Exercise aim:
Take the records below from their first line to the line with "rw [← ht] at hstores hnmi hcycles", and restate those lines word for word.

Input for this task:
/-! ### Entries and returns -/

/-- Settles O10: the two discarded fetches, which keep the bus, then `takeException`: its frame is `takeException_spec`'s, its
vector `takeException_pc_of_still`'s. -/
theorem interruptEntryPushesAndVectors : Obligations.InterruptEntryPushesAndVectors := by
  unfold Obligations.InterruptEntryPushesAndVectors
  intro k s hk t v
  have hpolled : v = k.vector ∧ k.breakBit = false := by
    simp only [List.mem_cons, List.not_mem_nil, or_false] at hk
    rcases hk with rfl | rfl <;> exact ⟨rfl, rfl⟩
  obtain ⟨hv, hbit⟩ := hpolled
  have hfetch := s.dummyFetch2_keeps
  have ht : t = s.dummyFetch.dummyFetch.takeException k := rfl
  obtain ⟨ha, hx, hy, hsp, hflags, hreset, hfatal, hinputs⟩ := s.dummyFetch.dummyFetch.takeException_registers k
  obtain ⟨hframe, hstores, hnmi, hcycles⟩ := s.dummyFetch.dummyFetch.takeException_spec k
  have hpc := State.takeException_pc_of_still k hfetch
  rw [← ht, hbit] at hframe hpc
  rw [← ht] at hstores hnmi hcycles
  refine ⟨ha, hx, hy, hsp, hflags, hreset, hfatal, hinputs, hframe, ((hfetch.nmiMasked _).storesOnly _).trans hstores,
    fun hn hc => hnmi hn (by rw [hfetch.ctrl.written, hc]), by simpa using hcycles, ?bus, ?vector⟩
  case bus =>
    rw [ht, State.takeException_eq, hv, entryBus, hbit]
    exact ⟨rfl, rfl⟩
  case vector =>
    rw [hv]
    exact fun hstill _ => hpc hstill

/-- Settles O11: `takeException` of the entry that takes no NMI. -/
theorem brkPushesAndVectors : Obligations.BrkPushesAndVectors := by
  unfold Obligations.BrkPushesAndVectors
  intro sig s
  obtain ⟨ha, hx, hy, hsp, hflags, hreset, hfatal, hinputs⟩ := s.takeException_registers .brk
  obtain ⟨hframe, hstores, -, hcycles⟩ := s.takeException_spec .brk
  rw [Bus.nmiMasked_brk] at hstores
  refine ⟨rfl, s.takeException .brk, rfl, ha, hx, hy, hsp, hflags, hreset, hfatal, hinputs, hframe, hstores, hcycles, ?bus,
    fun hstill _ => State.takeException_pc_of_still .brk (Bus.Keeps.refl s.bus) hstill⟩
  case bus =>
    rw [State.takeException_eq, entryBus_brk]
    exact ⟨rfl, rfl⟩

/-- Settles O12: `returnFromException_spec`. -/
theorem rtiRestoresFrame : Obligations.RtiRestoresFrame := by
  unfold Obligations.RtiRestoresFrame
  intro s
  obtain ⟨b, hkeeps, hcycles, hrti⟩ := s.returnFromException_spec
  exact ⟨rfl, b, hkeeps, hcycles, congrArg Host.Outcome.next hrti⟩

/-- Settles O13: the three bytes that an entry pushed are the three bytes that RTI pulls. -/
theorem rtiUndoesEntry : Obligations.RtiUndoesEntry := by
  unfold Obligations.RtiUndoesEntry
  intro k s u hsp hslots
  obtain ⟨b, -, -, hrti⟩ := u.returnFromException_spec
  obtain ⟨hhi, hlo, hp⟩ := s.takeException_frame k
  obtain ⟨-, -, -, hentry, -⟩ := s.takeException_registers k
  have hbyte : ∀ j : Byte, j ∈ [s.sp, s.sp - 1, s.sp - 2] →
      Memory.byte u.bus.mem (256 + j.toNat) = Memory.byte (s.takeException k).bus.mem (256 + j.toNat) := by
    intro j hj
    simpa only [Bus.storage_stackAddr, Option.some.injEq] using hslots j hj
  have hsp3 : u.sp + 3 = s.sp := by rw [hsp, hentry, BitVec.sub_add_cancel]
  have hsp2 : u.sp + 2 = s.sp - 1 := by rw [← hsp3, ← byte_add_two_one, BitVec.add_sub_cancel]
  have hsp1 : u.sp + 1 = s.sp - 2 := by rw [← byte_sub_one_one, ← hsp2, ← byte_add_one_one, BitVec.add_sub_cancel]
  rw [hsp1, hsp2, hsp3, hbyte s.sp (by simp), hbyte (s.sp - 1) (by simp), hbyte (s.sp - 2) (by simp), hhi, hlo, hp,
    concat_hi_lo, Flags.unpack_pack] at hrti
  exact ⟨_, congrArg Host.Outcome.next hrti, rfl, rfl, rfl, rfl, rfl, rfl⟩

/-- Settles O14: PC's byte is read from the bus on which the return address has been pushed. -/
theorem jsrPushesReturnAddress : Obligations.JsrPushesReturnAddress := by
  unfold Obligations.JsrPushesReturnAddress
  intro a s
  refine ⟨rfl, ?_⟩
  intro c
  have hdummy := s.bus.dummyRead_keeps (stackAddr s.sp)
  have hstores : s.bus.StoresOnly [stackAddr s.sp, stackAddr (s.sp - 1)] c :=
    (hdummy.storesOnly _).trans (pushedReturn_storesOnly _ _ _)
  have hread : ∀ j, (c.read s.pc).2.storage (stackAddr j) = c.storage (stackAddr j) := fun j =>
    Bus.read_storage s.pc (Bus.still_of_ram (Bus.region_stackAddr c j))
  have hslot : ∀ k, (s.bus.sameCell k (stackAddr s.sp) = true → c.storage k = some (hi s.pc)) ∧
      (s.bus.sameCell k (stackAddr (s.sp - 1)) = true → c.storage k = some (lo s.pc)) := by
    intro k
    rw [← hdummy.sameCell (Bus.writable_stackAddr _ _), ← hdummy.sameCell (Bus.writable_stackAddr _ _)]
    exact pushedReturn_storage _ s.sp s.pc k
  refine ⟨(c.read s.pc).2, concat (c.read s.pc).1 (lo a), congrArg Host.Outcome.next (opJsr_eq a s), rfl, rfl,
    (hread _).trans ((hslot _).1 (Bus.sameCell_self _ _)), (hread _).trans ((hslot _).2 (Bus.sameCell_self _ _)),
    hstores.trans ((c.read_keeps s.pc).storesOnly _), by simp [c], lo_concat _ _, fun h hs hstill h1 h2 => ?apart,
    fun h => by rw [Bus.read_value ((hslot _).1 h)], fun h => by rw [Bus.read_value ((hslot _).2 h)]⟩
  case apart =>
    have hkept : c.storage s.pc = s.bus.storage s.pc :=
      hstores.storage s.pc (List.forall_mem_cons.mpr ⟨h1, List.forall_mem_singleton.mpr h2⟩)
        ((Bus.still_iff.mp hstill).imp_right (Bus.banksStay_of_ram · (by simp)))
    rw [Bus.read_value (hkept.trans hs)]

/-- Settles O15: `opRts_spec`. -/
theorem rtsPullsReturnAddress : Obligations.RtsPullsReturnAddress := by
  unfold Obligations.RtsPullsReturnAddress
  intro s
  obtain ⟨b, hkeeps, hcycles, hrts⟩ := opRts_spec s
  exact ⟨rfl, b, hkeeps, hcycles, congrArg Host.Outcome.next hrts⟩

/-- Settles O20: `opPla_spec` and `opPlp_spec`. -/
theorem pullsReadAboveStackPointer : Obligations.PullsReadAboveStackPointer := by
  unfold Obligations.PullsReadAboveStackPointer
  intro s
  obtain ⟨b, hkeeps, hcycles, hpla⟩ := opPla_spec s
  obtain ⟨b', hkeeps', hcycles', hplp⟩ := opPlp_spec s
  exact ⟨rfl, rfl, ⟨b, hkeeps, hcycles, congrArg Host.Outcome.next hpla⟩,
    ⟨b', hkeeps', hcycles', congrArg Host.Outcome.next hplp⟩⟩

/-! ### DMA -/

/-- Settles O55: the write of 0x4014, and `serviceDma` by what is requested. -/
theorem dmaRequestsAreServiced : Obligations.DmaRequestsAreServiced := by
  unfold Obligations.DmaRequestsAreServiced
  refine ⟨fun b v hp => Bus.write_oamDmaRequest v hp, fun e r s hp he => rmwBus_oamDmaRequest r hp he,
    fun s hp => ⟨_, exec_eq_run _ s, Bus.write_oamDmaRequest s.a hp⟩, fun s hp => ⟨_, exec_eq_run _ s, ?inc⟩,
    fun s w hf hp hexec hw => ?step, fun s page a h => State.serviceDma_both h, fun b a => ?dmc,
    fun s => s.serviceDma_dma⟩
  case inc =>
    have hbus : ((Instr.incAbs 0x4014).shape.run s).bus =
        rmwBus (.abs 0x4014) (rmwByte (.abs 0x4014) s + 1) s := rfl
    have hreq := fun r => rmwBus_oamDmaRequest (e := .abs 0x4014) r hp rfl
    rw [hbus, (hreq _).2, (hreq 0).1]
    rfl
  case step =>
    have hstep : step s = .next w.serviceDma := by
      rw [step_of_poll_instruction hf hp, hexec, finishInstr_next, hw]; rfl
    rw [hstep]
    exact ⟨fun page a h => by rw [State.serviceDma_both h], fun page h => by rw [State.serviceDma_oam h],
      fun a h => by rw [State.serviceDma_dmc h], fun h => by rw [State.serviceDma_none h]⟩
  case dmc =>
    have hkeeps := b.dmcDma_keeps a
    refine ⟨b.dmcDma_cycles a, fun h => by rw [b.dmcDma_cycles a, h], hkeeps.mem, hkeeps.rom, hkeeps.work,
      b.dmcDma_dma a, rfl, fun v hv hs => Bus.dmcDma_value hv hs⟩

end Sys2Proof.Proofs.MachineState
end

section
/-! SUPPORT. Effective addresses, what answers each window of the address decoder, the devices and the mapper as the CPU meets
them, and the inputs: the lemmas behind the statements of 20_memory.md. -/

namespace Sys2Proof.Machine

/-! ### Effective addresses (40_addressing_modes.md R186 to R191) -/

theorem zeroPage_eq_ofNat (z : Byte) : zeroPage z = BitVec.ofNat 16 z.toNat := by
  apply BitVec.eq_of_toNat_eq
  rw [zeroPage_toNat, BitVec.toNat_ofNat, Nat.mod_eq_of_lt (z.isLt.trans (by decide))]

theorem add_setWidth_eq_ofNat (a : Addr) (i : Byte) : a + i.setWidth 16 = BitVec.ofNat 16 (a.toNat + i.toNat) := by
  apply BitVec.eq_of_toNat_eq
  simp

/-- The address of (zp,X): a pointer in page 0, its high byte at the next address of page 0 (R190). -/
theorem resolve_indX_address (cls : AccessClass) (z : Byte) (s : State) :
    (resolve cls (.indX z) s).1 =
      concat (Memory.byte s.bus.mem (z + s.x + 1).toNat) (Memory.byte s.bus.mem (z + s.x).toNat) := by
  simp [resolve]

/-- The address of (zp),Y (R191). -/
theorem resolve_indY_address (cls : AccessClass) (z : Byte) (s : State) :
    (resolve cls (.indY z) s).1 =
      concat (Memory.byte s.bus.mem (z + 1).toNat) (Memory.byte s.bus.mem z.toNat) + s.y.setWidth 16 := by
  simp [resolve]

/-! ### The windows of the decoder (20_memory.md R83) -/

theorem Bus.region_eq_ram {b : Bus} {a : Addr} (hp : b.params.platform = .nes) : b.region a = .ram ↔ a.toNat < 0x2000 := by
  simp [Bus.region, hp, regionOf_nes]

Answer:
/-! ### Entries and returns -/

/-- Settles O10: the two discarded fetches, which keep the bus, then `takeException`: its frame is `takeException_spec`'s, its
vector `takeException_pc_of_still`'s. -/
theorem interruptEntryPushesAndVectors : Obligations.InterruptEntryPushesAndVectors := by
  unfold Obligations.InterruptEntryPushesAndVectors
  intro k s hk t v
  have hpolled : v = k.vector ∧ k.breakBit = false := by
    simp only [List.mem_cons, List.not_mem_nil, or_false] at hk
    rcases hk with rfl | rfl <;> exact ⟨rfl, rfl⟩
  obtain ⟨hv, hbit⟩ := hpolled
  have hfetch := s.dummyFetch2_keeps
  have ht : t = s.dummyFetch.dummyFetch.takeException k := rfl
  obtain ⟨ha, hx, hy, hsp, hflags, hreset, hfatal, hinputs⟩ := s.dummyFetch.dummyFetch.takeException_registers k
  obtain ⟨hframe, hstores, hnmi, hcycles⟩ := s.dummyFetch.dummyFetch.takeException_spec k
  have hpc := State.takeException_pc_of_still k hfetch
  rw [← ht, hbit] at hframe hpc
  rw [← ht] at hstores hnmi hcycles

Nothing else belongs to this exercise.